**TASK TO CARRY OUT**
The line containing "def ofEncode (p" marks the end: write out exactly every line from the first line of the data below through that line, and only those.

**Stored items**
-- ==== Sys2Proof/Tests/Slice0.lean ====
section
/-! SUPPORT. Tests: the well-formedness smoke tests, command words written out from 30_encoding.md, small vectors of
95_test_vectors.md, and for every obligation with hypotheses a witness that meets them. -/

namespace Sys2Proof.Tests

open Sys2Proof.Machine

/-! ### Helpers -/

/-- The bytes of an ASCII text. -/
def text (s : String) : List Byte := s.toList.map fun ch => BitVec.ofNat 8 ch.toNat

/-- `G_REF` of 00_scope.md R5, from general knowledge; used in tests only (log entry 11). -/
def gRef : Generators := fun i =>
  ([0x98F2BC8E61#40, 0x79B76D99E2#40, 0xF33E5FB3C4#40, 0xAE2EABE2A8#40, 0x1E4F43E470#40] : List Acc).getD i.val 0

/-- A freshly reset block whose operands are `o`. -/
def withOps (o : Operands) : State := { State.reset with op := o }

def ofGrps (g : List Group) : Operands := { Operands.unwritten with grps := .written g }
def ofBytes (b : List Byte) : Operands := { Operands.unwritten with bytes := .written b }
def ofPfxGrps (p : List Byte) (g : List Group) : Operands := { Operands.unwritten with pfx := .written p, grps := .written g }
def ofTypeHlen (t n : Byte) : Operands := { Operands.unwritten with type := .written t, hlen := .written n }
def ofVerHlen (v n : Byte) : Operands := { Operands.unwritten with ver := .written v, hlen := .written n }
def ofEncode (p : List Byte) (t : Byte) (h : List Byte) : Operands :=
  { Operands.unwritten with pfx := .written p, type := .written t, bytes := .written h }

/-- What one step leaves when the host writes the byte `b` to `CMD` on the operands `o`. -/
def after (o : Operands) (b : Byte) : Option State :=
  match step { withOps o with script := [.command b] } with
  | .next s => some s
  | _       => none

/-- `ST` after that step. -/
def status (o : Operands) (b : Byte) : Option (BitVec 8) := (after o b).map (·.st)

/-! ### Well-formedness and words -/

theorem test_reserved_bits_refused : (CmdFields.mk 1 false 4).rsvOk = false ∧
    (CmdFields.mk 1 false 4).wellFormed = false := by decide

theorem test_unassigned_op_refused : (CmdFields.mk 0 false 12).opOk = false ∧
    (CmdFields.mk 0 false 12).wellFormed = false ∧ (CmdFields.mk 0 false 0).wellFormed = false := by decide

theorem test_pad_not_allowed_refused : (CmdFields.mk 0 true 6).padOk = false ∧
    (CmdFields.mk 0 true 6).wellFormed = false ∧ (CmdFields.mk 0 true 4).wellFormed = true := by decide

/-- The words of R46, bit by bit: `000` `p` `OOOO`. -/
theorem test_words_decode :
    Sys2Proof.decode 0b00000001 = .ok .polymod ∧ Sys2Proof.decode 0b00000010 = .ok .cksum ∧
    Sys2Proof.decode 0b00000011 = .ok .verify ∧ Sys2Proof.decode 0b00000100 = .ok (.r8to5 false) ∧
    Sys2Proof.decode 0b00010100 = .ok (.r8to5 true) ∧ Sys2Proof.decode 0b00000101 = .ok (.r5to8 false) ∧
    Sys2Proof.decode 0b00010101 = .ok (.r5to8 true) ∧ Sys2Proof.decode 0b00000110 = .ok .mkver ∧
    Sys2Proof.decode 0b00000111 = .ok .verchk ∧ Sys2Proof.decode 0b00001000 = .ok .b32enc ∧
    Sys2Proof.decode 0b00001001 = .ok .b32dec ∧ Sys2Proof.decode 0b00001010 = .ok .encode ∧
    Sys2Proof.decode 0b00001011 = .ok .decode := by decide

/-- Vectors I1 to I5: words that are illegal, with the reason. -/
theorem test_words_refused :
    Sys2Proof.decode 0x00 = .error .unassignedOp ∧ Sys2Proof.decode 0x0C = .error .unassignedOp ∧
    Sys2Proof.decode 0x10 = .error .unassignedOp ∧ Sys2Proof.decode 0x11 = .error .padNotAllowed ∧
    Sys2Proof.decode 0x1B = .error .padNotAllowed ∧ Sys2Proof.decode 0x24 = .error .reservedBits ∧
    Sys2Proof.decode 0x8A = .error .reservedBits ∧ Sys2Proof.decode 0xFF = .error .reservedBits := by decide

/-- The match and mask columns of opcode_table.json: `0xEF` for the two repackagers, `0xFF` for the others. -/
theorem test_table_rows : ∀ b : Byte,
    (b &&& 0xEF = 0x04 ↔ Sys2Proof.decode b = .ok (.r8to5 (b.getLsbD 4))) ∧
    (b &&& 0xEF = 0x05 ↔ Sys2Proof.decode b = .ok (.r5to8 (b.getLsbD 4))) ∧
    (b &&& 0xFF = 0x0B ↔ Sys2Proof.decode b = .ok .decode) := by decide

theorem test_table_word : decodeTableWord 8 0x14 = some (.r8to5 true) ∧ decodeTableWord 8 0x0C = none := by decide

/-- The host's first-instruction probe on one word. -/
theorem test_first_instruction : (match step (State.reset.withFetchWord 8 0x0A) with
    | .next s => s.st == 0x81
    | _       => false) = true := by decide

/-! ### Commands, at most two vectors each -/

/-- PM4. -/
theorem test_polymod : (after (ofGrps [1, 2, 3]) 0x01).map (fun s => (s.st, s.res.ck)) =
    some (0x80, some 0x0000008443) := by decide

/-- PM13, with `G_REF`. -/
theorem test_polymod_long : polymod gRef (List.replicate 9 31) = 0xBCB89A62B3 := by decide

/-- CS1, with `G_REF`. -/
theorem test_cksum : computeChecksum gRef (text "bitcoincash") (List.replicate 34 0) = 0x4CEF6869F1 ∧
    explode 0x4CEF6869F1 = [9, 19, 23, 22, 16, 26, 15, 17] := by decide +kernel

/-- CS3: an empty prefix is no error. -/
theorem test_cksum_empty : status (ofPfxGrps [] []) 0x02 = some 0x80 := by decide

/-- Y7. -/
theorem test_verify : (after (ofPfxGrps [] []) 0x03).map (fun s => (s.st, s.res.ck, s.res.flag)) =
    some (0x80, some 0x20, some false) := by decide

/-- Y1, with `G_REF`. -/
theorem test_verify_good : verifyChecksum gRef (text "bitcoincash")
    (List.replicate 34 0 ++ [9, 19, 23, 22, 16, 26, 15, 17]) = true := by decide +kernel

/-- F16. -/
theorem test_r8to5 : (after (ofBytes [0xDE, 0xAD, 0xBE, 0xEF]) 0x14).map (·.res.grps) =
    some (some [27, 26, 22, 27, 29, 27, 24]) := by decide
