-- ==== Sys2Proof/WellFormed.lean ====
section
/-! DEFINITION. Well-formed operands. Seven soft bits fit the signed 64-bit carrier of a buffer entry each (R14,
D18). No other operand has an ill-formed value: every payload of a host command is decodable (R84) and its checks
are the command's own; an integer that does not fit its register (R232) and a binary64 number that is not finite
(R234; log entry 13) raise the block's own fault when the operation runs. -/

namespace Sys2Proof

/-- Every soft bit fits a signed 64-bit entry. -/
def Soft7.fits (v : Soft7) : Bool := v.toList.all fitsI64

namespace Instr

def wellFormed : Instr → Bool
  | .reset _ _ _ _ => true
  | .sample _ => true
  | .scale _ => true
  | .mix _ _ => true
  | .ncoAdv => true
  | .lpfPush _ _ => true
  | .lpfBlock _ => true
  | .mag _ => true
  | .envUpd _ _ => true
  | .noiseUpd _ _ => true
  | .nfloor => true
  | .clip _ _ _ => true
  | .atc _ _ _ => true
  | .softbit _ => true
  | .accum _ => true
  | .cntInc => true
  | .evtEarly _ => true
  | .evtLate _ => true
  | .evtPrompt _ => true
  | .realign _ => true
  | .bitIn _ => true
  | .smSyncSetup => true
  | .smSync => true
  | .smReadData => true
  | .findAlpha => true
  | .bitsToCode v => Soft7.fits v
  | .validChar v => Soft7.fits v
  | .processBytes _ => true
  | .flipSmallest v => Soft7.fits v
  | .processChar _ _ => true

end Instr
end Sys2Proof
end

**SOLUTION TO THIS TASK**
-- ==== Sys2Proof/Tests/Slice0.lean ====
section
/-! SUPPORT. Tests: the well-formedness smoke tests, command words written out from 30_encoding.md, small vectors of
95_test_vectors.md, and for every obligation with hypotheses a witness that meets them. -/

namespace Sys2Proof.Tests

open Sys2Proof.Machine

/-! ### Helpers -/

/-- The bytes of an ASCII text. -/
def text (s : String) : List Byte := s.toList.map fun ch => BitVec.ofNat 8 ch.toNat

/-- `G_REF` of 00_scope.md R5, from general knowledge; used in tests only (log entry 11). -/
def gRef : Generators := fun i =>
  ([0x98F2BC8E61#40, 0x79B76D99E2#40, 0xF33E5FB3C4#40, 0xAE2EABE2A8#40, 0x1E4F43E470#40] : List Acc).getD i.val 0

/-- A freshly reset block whose operands are `o`. -/
def withOps (o : Operands) : State := { State.reset with op := o }

def ofGrps (g : List Group) : Operands := { Operands.unwritten with grps := .written g }
def ofBytes (b : List Byte) : Operands := { Operands.unwritten with bytes := .written b }
def ofPfxGrps (p : List Byte) (g : List Group) : Operands := { Operands.unwritten with pfx := .written p, grps := .written g }
def ofTypeHlen (t n : Byte) : Operands := { Operands.unwritten with type := .written t, hlen := .written n }
def ofVerHlen (v n : Byte) : Operands := { Operands.unwritten with ver := .written v, hlen := .written n }
def ofEncode (p : List Byte) (t : Byte) (h : List Byte) : Operands :=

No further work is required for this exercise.